» Task instructions
Look through the data for the string "ofInt". Copy every line where it is found.

Collected data entries
/-- KOP (R275). -/
def encKop (sf : List String) (ops : List (List Tok)) : R Enc := do
  let (k, sf) ← takeSfx kopNames sf
  noSfx sf
  match ops with
  | d :: a :: r =>
    let (f, d) ← kjReg d
    let a ← sameFile f (kjReg a)
    let b ← match r with
      | [] => if k ≥ 4 then .ok 0 else .error 230
      | [b] => if k < 4 then sameFile f (kjReg b) else .error 230
      | _ => .error 230
    .ok ⟨vPlace f, 0xAF, k * 2 ^ 15 + d * 4096 + a * 64 + b⟩
  | _ => .error 230

/-- The other V operations: VSET, VSEL, VROT, XFER, VTEST, VFRAME, VCVT, VQMX (R272 to R285). -/
def encVother (c : Cx) (m : String) (sf : List String) (ops : List (List Tok)) : R Enc := do
  if m = "vset" then
    let (w, sf) ← takeSfx tyWidth sf
    noSfx sf
    match ops with
    | [d, i] =>
      let (f, d) ← xyReg d
      let v ← if w = 0 then c.num (-128) 255 i else c.num (-2048) 2047 i
      let v := if w = 0 ∧ v > 127 then v - 256 else v
      .ok ⟨vPlace f, 0xA3 + w, d * 4096 + (BitVec.ofInt 12 v).toNat⟩
    | _ => .error 230
  else if m = "vcvt" then
    let (rm, sf) := optSfx rmodes 0 sf
    let (dc, sf) ← takeSfx tyCvt sf
    let (sc, sf) ← takeSfx tyCvt sf
    noSfx sf
    match ops with
    | [d, a] =>
      let (f, d) ← xyReg d
      let a ← sameFile f (xyReg a)
      .ok ⟨vPlace f, 0xB7 + rm, rrr d a (8 * dc + sc)⟩
    | _ => .error 230
  else if m = "vqmx" then
    let (rm, sf) := optSfx rmodes 0 sf
    noSfx sf
    enc3V (0xBB + rm) ops
  else
    noSfx sf
    match ops with
    | [d, a, k] =>
      if m = "vsel" then
        let (f, d) ← xyReg d
        let a ← sameFile f (xyReg a)
        let k ← sameFile f (kjReg k)
        .ok ⟨vPlace f, 0xA9, rrr d a k⟩
      else if m = "vrot" then
        let (f, d) ← xyReg d
        let a ← sameFile f (xyReg a)
        let i ← c.field 0 63 6 k
        .ok ⟨vPlace f, 0xAB, rrr d a i⟩
      else if m = "vtest" then
        let p ← pReg d
        let e ← pReg a
        let (f, v) ← xyReg k
        .ok ⟨vPlace f, 0xAD, p * 2 ^ 14 + e * 2 ^ 10 + v⟩
      else .error 230
    | [d, a] =>
      if m = "xfer" then
        let (f, d) ← xyReg d
        let a ← sameFile (1 - f) (xyReg a)
        .ok ⟨vPlace f, 0xAC, rrr d a 0⟩
      else if m = "vframe" then
        let f ← keyword [("x", 0), ("y", 1)] d
        let i ← c.field (-64) 63 7 a
        .ok ⟨vPlace f, 0xAE, i⟩
      else .error 230
    | _ => .error 230

/-! ## C slots (R304) -/

/-- C0 for the a file, C1 for the b file (R231). -/
def cPlace (f : Nat) : Place := .at_ (4 + f)

/-- LDV, STV, LDS, STS. -/
def encSp (c : Cx) (m : String) (sf : List String) (ops : List (List Tok)) : R Enc := do
  noSfx sf
  match ops with
  | [d, b, r, i] =>
    let (op, d) ←
      if m = "ldv" || m = "stv" then do
        let (f, d) ← xyReg d
        .ok ((if m = "ldv" then 0xC0 else 0xC2) + f, d)
      else do
        let d ← sReg d
        .ok (if m = "lds" then 0xC4 else 0xC5, d)
    let b ← c.field 0 31 5 b
    let (f, r) ← abReg r
    let i ← c.field 0 7 3 i
    .ok ⟨cPlace f, op, d * 4096 + b * 128 + r * 8 + i⟩
  | _ => .error 230

/-- COPY, COPYO, COPYN, WFILL. -/
def encCopy (c : Cx) (m : String) (sf : List String) (ops : List (List Tok)) : R Enc := do
  let (h, sf) := optSfx hints 0 sf
  noSfx sf
  match ops with
  | [n, t, q] =>
    let n ← cReg n
    let t ← c.field 0 (if m = "wfill" then 63 else 255) 8 t
    let (f, q) ← quad q
    .ok ⟨cPlace f, 0xC6 + ["copy", "copyo", "copyn", "wfill"].idxOf m, n * 2 ^ 14 + t * 64 + h * 16 + q * 4⟩
  | _ => .error 230

def atomNames : List String := ["aadd", "aswap", "acas", "amin", "amax", "aand", "aor"]

/-- GLD, GST and the atomics. -/
def encAcc (m : String) (sf : List String) (ops : List (List Tok)) : R Enc := do
  let (h, sf) := optSfx hints 0 sf
  let atom := atomNames.contains m
  let (w, sf) ← takeSfx (if atom then [("w32", 2), ("w64", 3)] else widths) sf
  noSfx sf
  let x (d e q : Nat) : Nat := d * 2 ^ 14 + e * 2 ^ 10 + h * 16 + q * 4 + w
  match ops with
  | [d, q] =>
    if atom then .error 230
    else
      let (f, d) ← abReg d
      let q ← sameFile f (quad q)
      .ok ⟨cPlace f, if m = "gld" then 0xCC else 0xCD, x d 0 q⟩
  | [d, e, q] =>
    if atom then
      let (f, d) ← abReg d
      let e ← sameFile f (abReg e)
      let q ← sameFile f (quad q)
      .ok ⟨cPlace f, 0xCE + atomNames.idxOf m, x d e q⟩
    else .error 230
  | _ => .error 230

/-- TREL, TSTAT, ASET, AADDI, ASTR, CFENCE, PREF. -/
def encCother (c : Cx) (m : String) (sf : List String) (ops : List (List Tok)) : R Enc := do
  if m = "cfence" then
    let (k, sf) ← takeSfx scopes sf
    noSfx sf
    if ops = [] then .ok ⟨.c0OrC1, 0xD8, k⟩ else .error 230
  else if m = "pref" then
    let (h, sf) := optSfx hints 0 sf
    noSfx sf
    match ops with
    | [q] =>
      let (f, q) ← quad q
      .ok ⟨cPlace f, 0xD9, h * 16 + q * 4⟩
    | _ => .error 230
  else
    noSfx sf
    match ops with
    | [t] =>
      if m = "trel" then
        let t ← c.field 0 255 8 t
        .ok ⟨.c0OrC1, 0xCA, t * 64⟩
      else .error 230
    | [d, t] =>
      if m = "tstat" then
        let p ← pReg d
        let t ← c.field 0 255 8 t
        .ok ⟨.c0OrC1, 0xCB, p * 2 ^ 14 + t * 64⟩
      else if m = "aset" then
        let (f, d) ← abReg d
        let s ← sReg t
        .ok ⟨cPlace f, 0xD5, d * 2 ^ 14 + s⟩
      else if m = "aaddi" || m = "astr" then
        let (f, d) ← abReg d
        let i ← c.field (-2048) 2047 12 t
        .ok ⟨cPlace f, if m = "aaddi" then 0xD6 else 0xD7, d * 2 ^ 14 + i⟩
      else .error 230
    | _ => .error 230

/-! ## M slot (R291) -/

def encM (c : Cx) (m : String) (sf : List String) (ops : List (List Tok)) : R Enc := do
  if m = "mshift" then
    let (k, sf) := optSfx cells 3 sf
    noSfx sf
    match ops with
    | [v, t, r] =>
      let (f, v) ← xyReg v
      let t ← accReg t
      let r ← c.field 0 127 7 r
      .ok ⟨.at_ 3, 0xDD, v * 4096 + f * 2048 + k * 512 + t * 128 + r⟩
    | _ => .error 230
  else if m = "mdrain" then
    let (k, sf) ← takeSfx tyF sf
    noSfx sf
    match ops with
    | [d, t, r] =>
      let (f, d) ← xyReg d
      let t ← accReg t
      let r ← c.field 0 127 7 r
      .ok ⟨.at_ 3, 0xDE + k, d * 4096 + f * 2048 + t * 128 + r⟩
    | _ => .error 230
  else
    noSfx sf
    match ops with
    | [] => if m = "mswap" then .ok ⟨.at_ 3, 0xDC, 0⟩ else if m = "mflush" then .ok ⟨.at_ 3, 0xE2, 0⟩ else .error 230
    | [t] =>
      if m = "mclr" then
        let t ← accReg t
        .ok ⟨.at_ 3, 0xE1, t * 128⟩
      else .error 230
    | [k, w] =>
      if m = "mpush" then
        let k ← c.field 0 63 6 k
        let w ← c.field 0 4095 12 w
        .ok ⟨.at_ 3, 0xDB, k * 4096 + w⟩
      else .error 230
    | [a, b, k] =>
      if m = "mcfg" then
        let a ← keyword [("i8", 0), ("mx8", 8)] a
        let b ← keyword [("i8", 0), ("mx8", 8), ("q4", 9), ("xc4", 10)] b
        let k ← keyword cells k
        .ok ⟨.at_ 3, 0xDA, a * 2 ^ 14 + b * 2 ^ 10 + k * 256⟩
      else .error 230
    | _ => .error 230

/-! ## B slot (R233, R250 to R264) -/

/-- A branch target: with a label, or the current location, it is target minus own address, and each label lies in the same kernel;
of constants alone it is the offset (R232). -/
def target (c : Cx) (ts : List Tok) : R Nat := do
  let e ← exOf ts
  let v ← c.eval ts
  let labels := (namesIn e).filterMap (fun s => match symOf c.syms s with
    | some (.label _ k) => some k
    | _ => none)
  if labels.any (· ≠ c.kernel) then .error 232
  else
    let o := if labels ≠ [] || usesLoc e then v - c.loc else v
    if -131072 ≤ o ∧ o ≤ 131071 then .ok (BitVec.ofInt 18 o).toNat else .error 232

/-- LOOP: a count or an s register, and the label of the body's last bundle (R233). -/
def encLoop (c : Cx) (n last : List Tok) : R Enc := do
  let e ← c.eval last
  let len := e - (c.loc + 1)
  if len < 0 ∨ 63 < len then .error 233
  else match regOf n with
    | some _ =>
      let s ← sReg n
      .ok ⟨.at_ 6, 0xE8, len.toNat * 2048 + s⟩
    | none =>
      let k ← c.field 0 2047 11 n
      .ok ⟨.at_ 6, 0xE8, 2 ^ 17 + len.toNat * 2048 + k⟩

/-- B operations with no operand. -/
def bPlain : List (String × Nat) := [("ret", 0xE7), ("rdv", 0xEB), ("yield", 0xED), ("halt", 0xEE)]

» Completed exercise
      .ok ⟨vPlace f, 0xA3 + w, d * 4096 + (BitVec.ofInt 12 v).toNat⟩
    if -131072 ≤ o ∧ o ≤ 131071 then .ok (BitVec.ofInt 18 o).toNat else .error 232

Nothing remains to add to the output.